Start of Data supplied

/-- Port, failure, counter and statistics verbs. -/
def verbPort (i : Instr) : Option Verb :=
  match i with
  | .portCfg _ port flags rate fmt n interval => some
      { op := 0x50, timed := true, prot := true, result := 0,
        chk := fun lk s => chkPortCfg port flags rate fmt n interval lk s,
        eff := fun _ s => effPortCfg port flags rate fmt n interval s,
        ans := fun _ s => some (okAns s []) }
  | .portStatus _ port => some
      { op := 0x51, timed := true, prot := false, result := 18,
        chk := fun _ s => chkPortStatus port s,
        eff := fun _ s => s,
        ans := fun _ s => some (ansPortStatus port s) }
  | .portCensus _ => some
      { op := 0x52, timed := true, prot := false, result := 20,
        chk := fun _ _ => stOk,
        eff := fun _ s => s,
        ans := fun _ s => some (ansPortCensus s) }
  | .cellSidecfg _ ports mode first last wdog failsafe cls poweron => some
      { op := 0x53, timed := true, prot := false, result := 8,
        chk := fun _ s => chkCellSidecfg ports mode first last wdog failsafe cls poweron s,
        eff := fun b s => effCellSidecfg ports mode first last wdog failsafe cls poweron b s,
        ans := fun _ s => ansCellSidecfg ports mode s }
  | .cellIdent _ port first count => some
      { op := 0x54, timed := true, prot := false, result := 8 * count.toNat,
        chk := fun _ s => chkCellIdent port first count s,
        eff := fun b s => effCellIdent port first count b s,
        ans := fun b s => ansCellIdent port first count b s }
  | .portProbe _ port kind => some
      { op := 0x55, timed := true, prot := false, result := 5,
        chk := fun _ s => chkPortProbe port kind s,
        eff := fun b s => effPortProbe port kind b s,
        ans := fun _ _ => none }
  | .relayCfg _ mode hold => some
      { op := 0x56, timed := true, prot := true, result := 1,
        chk := fun lk s => chkRelayCfg mode hold lk s,
        eff := fun _ s => effRelayCfg mode hold s,
        ans := fun _ s => some (ansRelayCfg s) }
  | .failSummary _ => some
      { op := 0x60, timed := true, prot := false, result := 52,
        chk := fun _ _ => stOk,
        eff := fun _ s => s,
        ans := fun _ s => some (ansFailSummary s) }
  | .failMap _ page mode first count => some
      { op := 0x61, timed := true, prot := false, result := if mode = 0 then 2 + count.toNat else 34,
        chk := fun _ s => chkFailMap page mode first count s,
        eff := fun _ s => s,
        ans := fun _ s => some (ansFailMap page mode first count s) }
  | .failNotify _ args => some
      { op := 0x62, timed := false, prot := false, result := 6,
        chk := fun _ _ => chkFailNotify args,
        eff := fun _ s => effFailNotify args s,
        ans := fun _ s => some (ansFailNotify s) }
  | .counterRead _ what first count => some
      { op := 0x63, timed := true, prot := false, result := if what = 0 then 36 else 4 * count.toNat,
        chk := fun _ _ => chkCounterRead what first count,
        eff := fun _ s => s,
        ans := fun _ s => some (ansCounterRead what first count s) }
  | .counterSave _ flags period => some
      { op := 0x64, timed := false, prot := false, result := 5,
        chk := fun _ s => chkCounterSave flags period s,
        eff := fun b s => effCounterSave flags period b s,
        ans := fun _ s => ansCounterSave flags s }
  | .concealCfg _ flags => some
      { op := 0x65, timed := true, prot := false, result := 1,
        chk := fun _ _ => chkConcealCfg flags,
        eff := fun _ s => effConcealCfg flags s,
        ans := fun _ s => some (ansConcealCfg s) }
  | .linkStats _ mode => some
      { op := 0x66, timed := true, prot := false, result := 72,
        chk := fun _ _ => chkLinkStats mode,
        eff := fun _ s => s,
        ans := fun _ s => some (ansLinkStats mode s) }
  | _ => none

/-- NV, power, I/O, firmware, security and bus verbs. -/
def verbSystem (i : Instr) : Option Verb :=
  match i with
  | .nvRead _ addr len => some
      { op := 0x70, timed := true, prot := false, result := len.toNat,
        chk := fun _ s => chkNvRead addr len s,
        eff := fun _ s => s,
        ans := fun _ s => some (ansNvRead addr len s) }
  | .nvWrite _ addr data => some
      { op := 0x71, timed := false, prot := upperHalf addr.toNat, result := 2,
        chk := fun lk s => chkNvWrite addr lk s,
        eff := fun b s => effNvWrite addr data b s,
        ans := fun _ _ => none }
  | .nvErase _ sector => some
      { op := 0x72, timed := false, prot := upperHalf (4096 * sector.toNat), result := 0,
        chk := fun lk s => chkNvErase sector lk s,
        eff := fun b s => effNvErase sector b s,
        ans := fun _ _ => none }
  | .nvProtect _ v => some
      { op := 0x73, timed := false, prot := true, result := 1,
        chk := fun lk _ => chkNvProtect v lk,
        eff := fun b s => effNvProtect v b s,
        ans := fun _ s => ansNvProtect v s }
  | .nvStatus _ => some
      { op := 0x74, timed := true, prot := false, result := 15,
        chk := fun _ _ => stOk,
        eff := fun _ s => s,
        ans := fun _ s => some (ansNvStatus s) }
  | .powerStatus _ => some
      { op := 0x80, timed := true, prot := false, result := 17,
        chk := fun _ _ => stOk,
        eff := fun _ s => s,
        ans := fun _ s => some (ansPowerStatus s) }
  | .reserveCfg _ mode present vchg ichg darkcut chold => some
      { op := 0x81, timed := false, prot := true, result := 6,
        chk := fun lk _ => chkReserveCfg mode present vchg ichg darkcut chold lk,
        eff := fun _ s => effReserveCfg mode present vchg ichg darkcut chold s,
        ans := fun _ s => some (ansReserveCfg s) }
  | .harvestCfg _ mode enable k period => some
      { op := 0x82, timed := false, prot := true, result := 3,
        chk := fun lk s => chkHarvestCfg mode enable k period lk s,
        eff := fun _ s => effHarvestCfg mode enable k period s,
        ans := fun _ s => some (ansHarvestCfg s) }
  | .lampenSet _ mode => some
      { op := 0x83, timed := true, prot := false, result := 1,
        chk := fun _ _ => chkLampenSet mode,
        eff := fun _ s => effLampenSet mode s,
        ans := fun _ s => some (ansLampenSet s) }
  | .gpioCfg _ pin mode init => some
      { op := 0x84, timed := true, prot := false, result := 3,
        chk := fun _ s => chkGpioCfg pin mode init s,
        eff := fun _ s => effGpioCfg pin mode init s,
        ans := fun _ s => some (ansGpioCfg pin s) }
  | .gpioRw _ wmask wlevel => some
      { op := 0x85, timed := true, prot := false, result := 3,
        chk := fun _ s => chkGpioRw wmask wlevel s,
        eff := fun _ s => effGpioRw wmask wlevel s,
        ans := fun _ s => some (ansGpioRw s) }
  | .tempRead _ => some
      { op := 0x86, timed := true, prot := false, result := 10,
        chk := fun _ _ => stOk,
        eff := fun _ s => s,
        ans := fun _ s => some (ansTempRead s) }
  | .fwInfo _ => some
      { op := 0x90, timed := true, prot := true, result := 21,
        chk := fun lk _ => lk,
        eff := fun _ s => s,
        ans := fun _ s => some (ansFwInfo s) }
  | .fwBegin _ size => some
      { op := 0x91, timed := false, prot := true, result := 1,
        chk := fun lk s => chkFwBegin size lk s,
        eff := fun b s => effFwBegin size b s,
        ans := fun _ _ => none }
  | .fwChunk q offset data => some
      { op := 0x92, timed := false, prot := true, result := 4,
        chk := fun lk s => chkFwChunk offset data q lk s,
        eff := fun b s => effFwChunk data b s,
        ans := fun b s => ansFwChunk offset data b s }
  | .fwFinish q => some
      { op := 0x93, timed := false, prot := true, result := 1,
        chk := fun lk s => chkFwFinish q lk s,
        eff := fun b s => effFwFinish b s,
        ans := fun _ _ => none }
  | .fwActivate _ mode => some
      { op := 0x94, timed := false, prot := true, result := 1,
        chk := fun lk s => chkFwActivate mode lk s,
        eff := fun b s => effFwActivate mode b s,
        ans := fun _ s => some (ansFwActivate s) }
  | .secChallenge _ => some
      { op := 0x95, timed := false, prot := true, result := 24,
        chk := fun lk _ => lk,
        eff := fun _ s => s,
        ans := fun b s => some (ansSecChallenge b s) }
  | .secSetkey q form nonce key kcv => some
      { op := 0x96, timed := false, prot := true, result := 4,
        chk := fun lk s => chkSecSetkey form nonce key kcv q lk s,
        eff := fun b s => effSecSetkey form key kcv b s,
        ans := fun _ _ => none }
  | .secLock q mode nonce => some
      { op := 0x97, timed := false, prot := true, result := 1,
        chk := fun lk s => chkSecLock mode nonce q lk s,
        eff := fun b s => effSecLock mode b s,
        ans := fun b s => ansSecLock b s }
  | .spanCfg _ mode flags defrate => some
      { op := 0xA0, timed := false, prot := true, result := 6,
        chk := fun lk _ => chkSpanCfg mode flags defrate lk,
        eff := fun _ s => effSpanCfg mode flags defrate s,
        ans := fun _ s => some (ansSpanCfg s) }
  | .spanStatus _ mode => some
      { op := 0xA1, timed := true, prot := false, result := 15,
        chk := fun _ _ => chkSpanStatus mode,
        eff := fun _ s => s,
        ans := fun _ s => some (ansSpanStatus mode s) }
  | _ => none

/-- The verb a command is; none for an event. -/
def verbOf (i : Instr) : Option Verb :=
  match verbNode i with
  | some v => some v
  | none =>
    match verbLevel i with
    | some v => some v
    | none =>
      match verbDeck i with
      | some v => some v
      | none =>
        match verbPort i with
        | some v => some v
        | none => verbSystem i

end Sys2Proof.Machine
end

End of Data supplied

> [Task objective]: All lines in the listing above from the line containing "op := 0x81, timed" to the line containing "k period => some", inclusive, should be retyped exactly; no other lines should appear.

> [Your response]:
      { op := 0x81, timed := false, prot := true, result := 6,
        chk := fun lk _ => chkReserveCfg mode present vchg ichg darkcut chold lk,
        eff := fun _ s => effReserveCfg mode present vchg ichg darkcut chold s,
        ans := fun _ s => some (ansReserveCfg s) }
  | .harvestCfg _ mode enable k period => some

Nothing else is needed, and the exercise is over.